Brief
From the listing below, how many lines hold the word "Prop"? Write only the number.

Entries provided
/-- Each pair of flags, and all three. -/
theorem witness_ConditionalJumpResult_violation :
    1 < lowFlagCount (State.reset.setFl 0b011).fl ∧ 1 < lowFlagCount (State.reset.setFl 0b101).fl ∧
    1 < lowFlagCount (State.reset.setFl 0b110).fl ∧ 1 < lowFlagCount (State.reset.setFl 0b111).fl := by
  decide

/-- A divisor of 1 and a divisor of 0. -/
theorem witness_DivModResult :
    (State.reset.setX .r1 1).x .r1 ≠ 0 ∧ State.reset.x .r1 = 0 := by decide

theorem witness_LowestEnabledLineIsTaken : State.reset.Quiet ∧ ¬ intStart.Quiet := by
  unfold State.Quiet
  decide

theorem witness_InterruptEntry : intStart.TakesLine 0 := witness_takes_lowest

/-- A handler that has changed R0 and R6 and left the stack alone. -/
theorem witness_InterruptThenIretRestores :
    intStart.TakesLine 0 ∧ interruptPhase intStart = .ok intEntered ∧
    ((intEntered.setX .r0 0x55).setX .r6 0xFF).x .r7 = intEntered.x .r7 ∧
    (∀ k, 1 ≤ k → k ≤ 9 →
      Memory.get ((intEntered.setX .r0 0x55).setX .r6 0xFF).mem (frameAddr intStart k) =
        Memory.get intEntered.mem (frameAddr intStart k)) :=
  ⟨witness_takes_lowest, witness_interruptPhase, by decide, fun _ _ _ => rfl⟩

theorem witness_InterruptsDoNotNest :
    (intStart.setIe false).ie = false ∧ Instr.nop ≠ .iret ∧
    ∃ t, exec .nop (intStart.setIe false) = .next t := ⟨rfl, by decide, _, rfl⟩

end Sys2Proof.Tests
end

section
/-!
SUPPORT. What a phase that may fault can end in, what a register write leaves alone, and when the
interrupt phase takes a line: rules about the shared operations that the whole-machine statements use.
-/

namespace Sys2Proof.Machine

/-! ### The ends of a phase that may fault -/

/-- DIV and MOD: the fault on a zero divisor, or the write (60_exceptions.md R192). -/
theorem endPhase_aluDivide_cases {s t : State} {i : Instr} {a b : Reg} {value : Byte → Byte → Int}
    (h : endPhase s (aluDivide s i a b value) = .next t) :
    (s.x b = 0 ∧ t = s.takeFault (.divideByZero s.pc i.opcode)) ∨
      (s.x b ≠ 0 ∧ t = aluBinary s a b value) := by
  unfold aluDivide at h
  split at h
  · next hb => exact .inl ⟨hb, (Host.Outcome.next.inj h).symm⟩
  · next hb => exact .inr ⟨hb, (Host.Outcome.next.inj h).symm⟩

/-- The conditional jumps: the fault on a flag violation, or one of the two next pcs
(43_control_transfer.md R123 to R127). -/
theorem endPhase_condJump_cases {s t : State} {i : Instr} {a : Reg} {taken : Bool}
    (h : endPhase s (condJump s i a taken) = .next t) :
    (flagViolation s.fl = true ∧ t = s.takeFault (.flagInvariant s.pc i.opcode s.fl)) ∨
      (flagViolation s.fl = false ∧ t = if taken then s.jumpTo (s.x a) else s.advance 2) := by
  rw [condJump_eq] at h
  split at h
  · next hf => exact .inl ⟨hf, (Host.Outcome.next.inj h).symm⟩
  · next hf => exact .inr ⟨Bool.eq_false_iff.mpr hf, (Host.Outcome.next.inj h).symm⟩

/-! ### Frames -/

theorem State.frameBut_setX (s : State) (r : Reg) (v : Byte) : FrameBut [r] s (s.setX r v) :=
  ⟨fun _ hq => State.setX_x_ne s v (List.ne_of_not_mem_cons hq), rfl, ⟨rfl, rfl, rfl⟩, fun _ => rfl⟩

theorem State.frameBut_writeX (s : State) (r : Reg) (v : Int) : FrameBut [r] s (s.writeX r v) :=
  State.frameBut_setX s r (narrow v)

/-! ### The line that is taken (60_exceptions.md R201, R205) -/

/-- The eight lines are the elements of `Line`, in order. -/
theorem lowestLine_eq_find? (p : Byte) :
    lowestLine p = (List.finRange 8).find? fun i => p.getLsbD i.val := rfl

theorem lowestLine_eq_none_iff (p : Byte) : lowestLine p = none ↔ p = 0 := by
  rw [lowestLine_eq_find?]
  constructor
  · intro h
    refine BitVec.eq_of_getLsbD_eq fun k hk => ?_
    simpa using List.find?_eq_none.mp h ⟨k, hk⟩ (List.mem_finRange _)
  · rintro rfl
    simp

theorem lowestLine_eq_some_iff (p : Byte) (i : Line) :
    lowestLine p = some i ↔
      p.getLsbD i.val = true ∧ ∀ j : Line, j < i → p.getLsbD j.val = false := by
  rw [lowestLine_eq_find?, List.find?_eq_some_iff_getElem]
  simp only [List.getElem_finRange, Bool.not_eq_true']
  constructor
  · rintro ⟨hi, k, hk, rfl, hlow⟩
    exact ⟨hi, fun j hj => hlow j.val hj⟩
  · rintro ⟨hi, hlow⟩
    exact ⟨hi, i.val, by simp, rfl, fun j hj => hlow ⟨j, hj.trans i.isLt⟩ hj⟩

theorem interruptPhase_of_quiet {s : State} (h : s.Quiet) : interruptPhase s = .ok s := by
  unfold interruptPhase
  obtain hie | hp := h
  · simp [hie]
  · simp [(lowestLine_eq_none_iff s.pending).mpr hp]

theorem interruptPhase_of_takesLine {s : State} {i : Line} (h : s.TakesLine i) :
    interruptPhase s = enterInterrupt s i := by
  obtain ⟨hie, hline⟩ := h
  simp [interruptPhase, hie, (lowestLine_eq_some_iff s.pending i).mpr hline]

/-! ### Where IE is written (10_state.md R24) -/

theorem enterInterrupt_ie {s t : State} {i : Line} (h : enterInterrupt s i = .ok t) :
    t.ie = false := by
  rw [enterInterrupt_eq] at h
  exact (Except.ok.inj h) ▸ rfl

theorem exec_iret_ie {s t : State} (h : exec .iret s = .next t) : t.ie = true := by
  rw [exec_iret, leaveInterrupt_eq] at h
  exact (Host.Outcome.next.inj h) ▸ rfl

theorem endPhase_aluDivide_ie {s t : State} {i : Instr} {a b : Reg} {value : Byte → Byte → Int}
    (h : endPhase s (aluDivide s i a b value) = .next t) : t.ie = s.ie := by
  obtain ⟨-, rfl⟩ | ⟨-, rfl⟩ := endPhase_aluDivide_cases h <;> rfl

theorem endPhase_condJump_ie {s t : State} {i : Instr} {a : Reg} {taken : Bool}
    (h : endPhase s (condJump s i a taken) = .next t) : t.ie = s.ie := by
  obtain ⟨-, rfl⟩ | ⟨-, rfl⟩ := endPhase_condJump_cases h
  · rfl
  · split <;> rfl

...

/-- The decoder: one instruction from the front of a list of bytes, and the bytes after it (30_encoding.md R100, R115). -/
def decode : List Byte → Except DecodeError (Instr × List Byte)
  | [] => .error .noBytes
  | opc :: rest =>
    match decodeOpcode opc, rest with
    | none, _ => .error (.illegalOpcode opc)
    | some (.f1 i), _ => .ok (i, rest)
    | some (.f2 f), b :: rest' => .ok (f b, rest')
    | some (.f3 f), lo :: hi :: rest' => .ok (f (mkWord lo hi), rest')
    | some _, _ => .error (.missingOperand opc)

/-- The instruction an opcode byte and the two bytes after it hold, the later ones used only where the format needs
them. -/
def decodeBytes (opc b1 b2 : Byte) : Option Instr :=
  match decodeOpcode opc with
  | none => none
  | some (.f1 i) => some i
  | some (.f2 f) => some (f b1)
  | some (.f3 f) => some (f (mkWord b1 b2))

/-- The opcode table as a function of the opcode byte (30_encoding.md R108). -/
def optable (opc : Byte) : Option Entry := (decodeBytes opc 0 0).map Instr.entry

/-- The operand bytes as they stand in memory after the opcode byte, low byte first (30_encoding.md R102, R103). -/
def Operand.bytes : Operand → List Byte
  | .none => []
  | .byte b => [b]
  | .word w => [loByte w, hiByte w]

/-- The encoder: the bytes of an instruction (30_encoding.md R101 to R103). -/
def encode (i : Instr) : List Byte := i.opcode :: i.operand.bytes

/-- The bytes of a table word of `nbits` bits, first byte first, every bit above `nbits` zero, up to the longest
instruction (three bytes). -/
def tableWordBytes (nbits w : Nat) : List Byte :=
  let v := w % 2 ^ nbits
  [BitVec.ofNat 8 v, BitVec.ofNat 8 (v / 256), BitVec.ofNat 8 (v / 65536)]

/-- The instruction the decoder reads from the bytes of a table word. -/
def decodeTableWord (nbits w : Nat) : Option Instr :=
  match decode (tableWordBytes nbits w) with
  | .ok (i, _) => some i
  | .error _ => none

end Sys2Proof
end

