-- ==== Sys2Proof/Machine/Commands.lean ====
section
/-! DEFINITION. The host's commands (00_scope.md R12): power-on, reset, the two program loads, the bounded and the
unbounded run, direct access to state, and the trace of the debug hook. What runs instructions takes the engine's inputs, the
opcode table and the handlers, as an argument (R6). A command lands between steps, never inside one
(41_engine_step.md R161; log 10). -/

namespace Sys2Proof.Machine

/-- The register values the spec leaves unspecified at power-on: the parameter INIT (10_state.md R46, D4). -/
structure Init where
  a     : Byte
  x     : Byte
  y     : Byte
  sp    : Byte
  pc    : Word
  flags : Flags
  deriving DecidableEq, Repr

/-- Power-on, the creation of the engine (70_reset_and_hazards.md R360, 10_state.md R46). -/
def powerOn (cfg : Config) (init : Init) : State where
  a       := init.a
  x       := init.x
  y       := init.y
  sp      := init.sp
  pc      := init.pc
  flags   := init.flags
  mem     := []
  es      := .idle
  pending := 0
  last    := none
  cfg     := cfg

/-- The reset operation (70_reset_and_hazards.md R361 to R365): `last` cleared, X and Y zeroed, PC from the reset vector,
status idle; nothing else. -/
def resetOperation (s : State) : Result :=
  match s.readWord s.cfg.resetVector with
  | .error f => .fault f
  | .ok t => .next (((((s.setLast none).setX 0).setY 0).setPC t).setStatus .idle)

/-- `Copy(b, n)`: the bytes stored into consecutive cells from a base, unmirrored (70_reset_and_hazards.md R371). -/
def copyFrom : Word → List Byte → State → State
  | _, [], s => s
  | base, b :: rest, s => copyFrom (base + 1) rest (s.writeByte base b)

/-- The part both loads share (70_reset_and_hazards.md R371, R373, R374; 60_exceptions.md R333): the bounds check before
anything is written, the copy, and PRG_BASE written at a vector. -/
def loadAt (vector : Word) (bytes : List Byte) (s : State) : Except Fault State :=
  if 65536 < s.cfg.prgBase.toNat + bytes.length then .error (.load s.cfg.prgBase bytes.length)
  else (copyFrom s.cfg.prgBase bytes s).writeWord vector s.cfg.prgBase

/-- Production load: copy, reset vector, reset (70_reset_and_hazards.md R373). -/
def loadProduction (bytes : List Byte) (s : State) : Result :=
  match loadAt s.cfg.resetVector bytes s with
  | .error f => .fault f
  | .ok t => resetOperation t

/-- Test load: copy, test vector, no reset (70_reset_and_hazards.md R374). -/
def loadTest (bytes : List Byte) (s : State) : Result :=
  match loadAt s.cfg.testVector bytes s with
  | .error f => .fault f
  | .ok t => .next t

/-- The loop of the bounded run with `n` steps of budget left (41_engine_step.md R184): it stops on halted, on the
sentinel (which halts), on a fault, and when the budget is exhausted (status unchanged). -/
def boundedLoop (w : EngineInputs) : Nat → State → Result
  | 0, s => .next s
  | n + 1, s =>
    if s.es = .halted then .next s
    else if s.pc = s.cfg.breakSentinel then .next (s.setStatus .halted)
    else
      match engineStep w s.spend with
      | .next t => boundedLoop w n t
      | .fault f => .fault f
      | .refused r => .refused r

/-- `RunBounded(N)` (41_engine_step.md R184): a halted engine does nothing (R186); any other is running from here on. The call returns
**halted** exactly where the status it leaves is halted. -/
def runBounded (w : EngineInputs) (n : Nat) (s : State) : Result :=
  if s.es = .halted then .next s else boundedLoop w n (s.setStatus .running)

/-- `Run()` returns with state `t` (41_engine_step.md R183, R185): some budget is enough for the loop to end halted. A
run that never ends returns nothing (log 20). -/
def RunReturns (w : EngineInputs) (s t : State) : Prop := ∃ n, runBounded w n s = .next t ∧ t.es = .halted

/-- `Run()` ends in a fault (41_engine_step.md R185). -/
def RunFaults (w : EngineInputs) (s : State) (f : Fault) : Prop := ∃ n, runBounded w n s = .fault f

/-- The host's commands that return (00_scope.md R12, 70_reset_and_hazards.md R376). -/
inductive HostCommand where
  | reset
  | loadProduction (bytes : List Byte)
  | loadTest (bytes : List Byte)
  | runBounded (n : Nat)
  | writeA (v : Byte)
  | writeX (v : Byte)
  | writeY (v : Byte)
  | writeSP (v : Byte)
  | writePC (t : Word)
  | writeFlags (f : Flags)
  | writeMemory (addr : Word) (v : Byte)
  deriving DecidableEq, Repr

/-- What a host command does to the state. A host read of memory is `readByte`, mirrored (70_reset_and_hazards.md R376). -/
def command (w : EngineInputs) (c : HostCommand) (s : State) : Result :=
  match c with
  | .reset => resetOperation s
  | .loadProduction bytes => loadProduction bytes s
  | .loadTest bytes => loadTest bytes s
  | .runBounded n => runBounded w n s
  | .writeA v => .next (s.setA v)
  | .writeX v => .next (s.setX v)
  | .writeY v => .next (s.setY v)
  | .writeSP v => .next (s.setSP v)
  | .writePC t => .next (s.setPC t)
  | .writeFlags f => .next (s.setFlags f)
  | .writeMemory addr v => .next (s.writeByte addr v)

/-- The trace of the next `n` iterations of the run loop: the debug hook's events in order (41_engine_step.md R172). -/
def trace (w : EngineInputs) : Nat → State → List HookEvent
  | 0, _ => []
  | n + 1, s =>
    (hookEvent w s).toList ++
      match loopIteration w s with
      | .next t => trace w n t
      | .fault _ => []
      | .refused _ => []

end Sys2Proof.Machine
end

==

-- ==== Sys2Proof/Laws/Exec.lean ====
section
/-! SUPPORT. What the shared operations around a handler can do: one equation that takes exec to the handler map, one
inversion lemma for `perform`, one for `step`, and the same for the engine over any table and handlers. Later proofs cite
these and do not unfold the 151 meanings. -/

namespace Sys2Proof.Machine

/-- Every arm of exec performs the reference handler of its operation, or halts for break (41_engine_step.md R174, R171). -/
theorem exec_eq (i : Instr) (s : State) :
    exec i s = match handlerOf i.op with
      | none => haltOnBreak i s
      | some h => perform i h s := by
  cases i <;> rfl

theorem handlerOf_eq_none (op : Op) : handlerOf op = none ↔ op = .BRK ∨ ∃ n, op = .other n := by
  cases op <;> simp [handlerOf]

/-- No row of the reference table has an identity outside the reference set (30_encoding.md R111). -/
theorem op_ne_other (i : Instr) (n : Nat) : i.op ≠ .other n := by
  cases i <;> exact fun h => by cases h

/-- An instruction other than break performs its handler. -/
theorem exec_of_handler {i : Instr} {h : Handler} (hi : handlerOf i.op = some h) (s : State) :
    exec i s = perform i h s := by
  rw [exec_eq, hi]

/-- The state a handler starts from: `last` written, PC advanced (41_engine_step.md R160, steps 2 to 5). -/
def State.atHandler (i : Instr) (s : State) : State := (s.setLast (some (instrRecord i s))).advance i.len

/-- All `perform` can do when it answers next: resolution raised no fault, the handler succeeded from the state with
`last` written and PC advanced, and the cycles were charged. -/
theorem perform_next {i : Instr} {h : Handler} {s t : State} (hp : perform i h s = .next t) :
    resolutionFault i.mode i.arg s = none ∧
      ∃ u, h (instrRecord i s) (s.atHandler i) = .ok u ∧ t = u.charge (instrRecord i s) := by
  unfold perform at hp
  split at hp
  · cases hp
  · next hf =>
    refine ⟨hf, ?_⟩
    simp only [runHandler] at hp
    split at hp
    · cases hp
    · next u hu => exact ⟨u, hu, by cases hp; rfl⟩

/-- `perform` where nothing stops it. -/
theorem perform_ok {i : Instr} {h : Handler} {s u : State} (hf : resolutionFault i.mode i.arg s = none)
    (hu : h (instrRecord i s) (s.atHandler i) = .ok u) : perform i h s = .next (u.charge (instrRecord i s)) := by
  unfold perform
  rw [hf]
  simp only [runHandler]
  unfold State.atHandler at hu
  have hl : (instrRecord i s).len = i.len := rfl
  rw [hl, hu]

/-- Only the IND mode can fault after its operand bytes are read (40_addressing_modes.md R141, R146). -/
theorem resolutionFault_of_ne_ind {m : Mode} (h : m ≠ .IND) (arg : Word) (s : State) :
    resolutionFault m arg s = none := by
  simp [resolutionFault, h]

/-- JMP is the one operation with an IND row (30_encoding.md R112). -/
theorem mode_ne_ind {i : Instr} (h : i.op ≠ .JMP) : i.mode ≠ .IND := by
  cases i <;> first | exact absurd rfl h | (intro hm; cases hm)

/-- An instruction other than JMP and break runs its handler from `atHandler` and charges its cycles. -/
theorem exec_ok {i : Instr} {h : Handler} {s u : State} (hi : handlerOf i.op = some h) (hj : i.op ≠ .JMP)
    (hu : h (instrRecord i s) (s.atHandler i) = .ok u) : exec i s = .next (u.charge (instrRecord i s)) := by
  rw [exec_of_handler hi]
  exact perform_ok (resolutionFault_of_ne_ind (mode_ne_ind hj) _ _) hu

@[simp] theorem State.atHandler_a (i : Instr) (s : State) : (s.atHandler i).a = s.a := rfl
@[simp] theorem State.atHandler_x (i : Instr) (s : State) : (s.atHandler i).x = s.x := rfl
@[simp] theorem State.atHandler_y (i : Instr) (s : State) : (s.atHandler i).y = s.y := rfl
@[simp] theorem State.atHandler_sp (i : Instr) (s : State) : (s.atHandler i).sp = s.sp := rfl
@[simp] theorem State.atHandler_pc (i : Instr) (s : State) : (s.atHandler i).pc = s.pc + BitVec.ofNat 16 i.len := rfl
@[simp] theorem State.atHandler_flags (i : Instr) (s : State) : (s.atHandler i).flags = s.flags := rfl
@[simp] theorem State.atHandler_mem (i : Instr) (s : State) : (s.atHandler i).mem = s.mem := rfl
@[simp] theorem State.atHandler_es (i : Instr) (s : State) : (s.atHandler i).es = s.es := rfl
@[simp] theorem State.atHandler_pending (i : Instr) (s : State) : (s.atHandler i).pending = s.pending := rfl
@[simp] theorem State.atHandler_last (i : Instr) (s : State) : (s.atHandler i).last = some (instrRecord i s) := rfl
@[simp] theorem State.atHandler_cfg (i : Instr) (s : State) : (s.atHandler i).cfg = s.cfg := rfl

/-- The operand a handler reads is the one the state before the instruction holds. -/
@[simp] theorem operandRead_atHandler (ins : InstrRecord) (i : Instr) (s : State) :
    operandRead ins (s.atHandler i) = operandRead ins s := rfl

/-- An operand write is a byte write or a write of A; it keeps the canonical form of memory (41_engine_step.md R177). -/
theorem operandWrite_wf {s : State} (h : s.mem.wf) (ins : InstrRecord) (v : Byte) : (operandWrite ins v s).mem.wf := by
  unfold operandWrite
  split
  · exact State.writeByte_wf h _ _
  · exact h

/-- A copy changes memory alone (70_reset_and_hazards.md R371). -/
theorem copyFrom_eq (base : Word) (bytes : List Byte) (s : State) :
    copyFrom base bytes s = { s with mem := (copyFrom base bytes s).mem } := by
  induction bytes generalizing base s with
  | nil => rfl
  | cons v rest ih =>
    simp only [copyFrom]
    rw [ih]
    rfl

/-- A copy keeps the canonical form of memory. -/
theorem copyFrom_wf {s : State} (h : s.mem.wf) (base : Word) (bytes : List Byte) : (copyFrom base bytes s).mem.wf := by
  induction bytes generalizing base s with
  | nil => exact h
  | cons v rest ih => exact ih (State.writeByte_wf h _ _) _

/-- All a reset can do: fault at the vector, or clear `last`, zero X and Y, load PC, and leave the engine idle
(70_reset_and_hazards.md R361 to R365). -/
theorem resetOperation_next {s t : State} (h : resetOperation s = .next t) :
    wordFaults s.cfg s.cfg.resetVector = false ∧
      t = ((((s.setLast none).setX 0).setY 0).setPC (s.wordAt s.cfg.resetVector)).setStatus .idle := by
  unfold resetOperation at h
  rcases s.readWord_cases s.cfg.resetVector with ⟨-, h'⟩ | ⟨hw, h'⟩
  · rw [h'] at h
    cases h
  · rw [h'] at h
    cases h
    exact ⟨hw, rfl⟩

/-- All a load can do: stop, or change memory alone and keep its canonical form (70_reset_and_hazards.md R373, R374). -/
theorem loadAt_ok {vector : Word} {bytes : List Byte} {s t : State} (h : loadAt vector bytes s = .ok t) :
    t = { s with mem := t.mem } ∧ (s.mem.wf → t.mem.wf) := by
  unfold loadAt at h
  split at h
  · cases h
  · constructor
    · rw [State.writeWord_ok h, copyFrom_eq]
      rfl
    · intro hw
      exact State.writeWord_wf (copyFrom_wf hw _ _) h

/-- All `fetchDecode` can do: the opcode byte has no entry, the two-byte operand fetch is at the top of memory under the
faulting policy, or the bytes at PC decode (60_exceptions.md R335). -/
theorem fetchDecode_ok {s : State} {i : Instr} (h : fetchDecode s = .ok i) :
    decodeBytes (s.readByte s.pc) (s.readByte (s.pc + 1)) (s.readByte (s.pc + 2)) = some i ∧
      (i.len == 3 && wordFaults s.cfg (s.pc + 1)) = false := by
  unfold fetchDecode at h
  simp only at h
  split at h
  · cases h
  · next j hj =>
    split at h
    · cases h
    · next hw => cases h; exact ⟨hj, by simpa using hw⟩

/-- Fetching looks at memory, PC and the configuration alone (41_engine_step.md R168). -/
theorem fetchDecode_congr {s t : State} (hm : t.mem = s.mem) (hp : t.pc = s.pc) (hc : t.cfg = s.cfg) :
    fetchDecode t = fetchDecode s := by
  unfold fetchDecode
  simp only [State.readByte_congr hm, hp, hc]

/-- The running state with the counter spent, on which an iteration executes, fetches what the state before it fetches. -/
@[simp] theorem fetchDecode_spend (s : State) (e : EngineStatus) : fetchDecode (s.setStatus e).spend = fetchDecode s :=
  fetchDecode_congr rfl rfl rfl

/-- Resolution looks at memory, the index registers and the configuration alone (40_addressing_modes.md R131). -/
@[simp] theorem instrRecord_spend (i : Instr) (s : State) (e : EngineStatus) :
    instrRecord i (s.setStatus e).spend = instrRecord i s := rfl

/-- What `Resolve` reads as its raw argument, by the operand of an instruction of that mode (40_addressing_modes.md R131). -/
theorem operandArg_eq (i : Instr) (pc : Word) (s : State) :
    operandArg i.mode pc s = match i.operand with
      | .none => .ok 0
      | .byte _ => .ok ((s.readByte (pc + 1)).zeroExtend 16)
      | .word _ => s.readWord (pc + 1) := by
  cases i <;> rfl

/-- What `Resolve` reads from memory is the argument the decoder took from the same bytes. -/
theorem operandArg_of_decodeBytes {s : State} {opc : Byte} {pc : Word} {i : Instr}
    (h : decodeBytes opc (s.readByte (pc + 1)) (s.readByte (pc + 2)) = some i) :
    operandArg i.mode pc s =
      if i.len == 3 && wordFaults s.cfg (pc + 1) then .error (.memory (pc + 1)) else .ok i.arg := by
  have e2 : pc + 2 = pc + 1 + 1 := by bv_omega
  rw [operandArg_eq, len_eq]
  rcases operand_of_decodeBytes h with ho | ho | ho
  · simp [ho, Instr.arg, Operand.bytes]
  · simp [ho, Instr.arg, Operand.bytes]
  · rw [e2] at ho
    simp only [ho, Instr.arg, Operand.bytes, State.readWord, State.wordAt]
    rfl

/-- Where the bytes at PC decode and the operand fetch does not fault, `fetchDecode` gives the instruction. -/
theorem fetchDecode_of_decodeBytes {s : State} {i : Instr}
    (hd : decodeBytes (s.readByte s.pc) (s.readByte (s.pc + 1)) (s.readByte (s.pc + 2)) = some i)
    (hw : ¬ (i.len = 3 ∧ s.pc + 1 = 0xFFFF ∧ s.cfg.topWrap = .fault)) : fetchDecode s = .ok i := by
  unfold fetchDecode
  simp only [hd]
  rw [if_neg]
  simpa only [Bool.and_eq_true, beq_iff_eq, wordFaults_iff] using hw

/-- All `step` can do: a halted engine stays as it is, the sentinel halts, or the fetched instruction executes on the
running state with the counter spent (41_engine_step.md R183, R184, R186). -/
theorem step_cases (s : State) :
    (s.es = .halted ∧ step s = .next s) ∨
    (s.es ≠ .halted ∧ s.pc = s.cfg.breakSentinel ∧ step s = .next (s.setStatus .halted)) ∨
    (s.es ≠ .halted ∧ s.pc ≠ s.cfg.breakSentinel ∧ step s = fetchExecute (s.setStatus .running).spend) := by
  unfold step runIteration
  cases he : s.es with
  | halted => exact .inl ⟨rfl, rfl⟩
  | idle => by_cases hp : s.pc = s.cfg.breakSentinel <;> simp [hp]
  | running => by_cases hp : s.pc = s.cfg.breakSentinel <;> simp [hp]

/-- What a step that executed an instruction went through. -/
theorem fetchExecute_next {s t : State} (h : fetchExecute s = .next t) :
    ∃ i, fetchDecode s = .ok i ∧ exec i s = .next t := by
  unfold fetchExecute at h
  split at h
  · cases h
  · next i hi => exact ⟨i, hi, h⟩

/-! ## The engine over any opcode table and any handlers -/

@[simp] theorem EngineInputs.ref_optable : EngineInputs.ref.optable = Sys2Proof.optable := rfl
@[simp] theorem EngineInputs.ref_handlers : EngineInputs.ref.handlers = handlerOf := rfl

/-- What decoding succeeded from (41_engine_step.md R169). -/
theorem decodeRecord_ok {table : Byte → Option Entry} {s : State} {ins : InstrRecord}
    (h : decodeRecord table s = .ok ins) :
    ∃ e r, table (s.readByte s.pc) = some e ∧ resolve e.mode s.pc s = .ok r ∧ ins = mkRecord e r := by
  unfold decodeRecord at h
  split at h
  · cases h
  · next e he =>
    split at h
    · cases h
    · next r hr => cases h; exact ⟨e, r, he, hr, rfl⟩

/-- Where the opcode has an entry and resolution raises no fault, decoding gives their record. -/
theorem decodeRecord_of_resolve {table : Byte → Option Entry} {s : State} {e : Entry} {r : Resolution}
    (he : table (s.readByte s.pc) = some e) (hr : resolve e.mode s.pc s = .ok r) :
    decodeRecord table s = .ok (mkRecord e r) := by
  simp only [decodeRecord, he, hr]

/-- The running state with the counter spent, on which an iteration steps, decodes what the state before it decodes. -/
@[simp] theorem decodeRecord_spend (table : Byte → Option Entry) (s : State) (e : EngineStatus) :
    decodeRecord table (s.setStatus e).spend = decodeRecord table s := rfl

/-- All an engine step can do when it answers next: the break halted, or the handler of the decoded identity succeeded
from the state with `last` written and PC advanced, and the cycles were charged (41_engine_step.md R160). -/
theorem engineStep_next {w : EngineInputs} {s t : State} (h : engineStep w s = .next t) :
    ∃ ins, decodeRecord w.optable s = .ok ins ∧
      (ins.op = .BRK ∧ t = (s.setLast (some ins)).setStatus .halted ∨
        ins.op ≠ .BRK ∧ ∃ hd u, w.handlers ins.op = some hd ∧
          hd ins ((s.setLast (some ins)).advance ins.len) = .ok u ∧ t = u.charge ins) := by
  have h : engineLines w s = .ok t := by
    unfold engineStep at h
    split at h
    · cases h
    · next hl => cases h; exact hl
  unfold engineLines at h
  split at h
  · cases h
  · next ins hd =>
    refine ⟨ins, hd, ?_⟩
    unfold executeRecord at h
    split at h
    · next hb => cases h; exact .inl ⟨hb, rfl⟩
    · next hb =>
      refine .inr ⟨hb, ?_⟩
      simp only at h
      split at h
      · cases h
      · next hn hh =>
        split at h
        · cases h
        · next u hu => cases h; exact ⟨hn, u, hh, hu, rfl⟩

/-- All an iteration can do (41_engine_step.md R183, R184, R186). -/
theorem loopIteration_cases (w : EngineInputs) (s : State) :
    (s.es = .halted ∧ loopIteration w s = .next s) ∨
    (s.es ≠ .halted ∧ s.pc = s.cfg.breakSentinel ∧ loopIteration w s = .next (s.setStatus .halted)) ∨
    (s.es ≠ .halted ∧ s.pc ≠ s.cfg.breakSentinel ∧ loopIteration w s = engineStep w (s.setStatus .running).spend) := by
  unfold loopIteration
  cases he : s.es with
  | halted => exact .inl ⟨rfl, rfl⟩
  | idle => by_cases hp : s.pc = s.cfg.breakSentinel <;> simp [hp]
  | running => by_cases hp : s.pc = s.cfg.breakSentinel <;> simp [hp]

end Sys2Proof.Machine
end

Solution to this task
2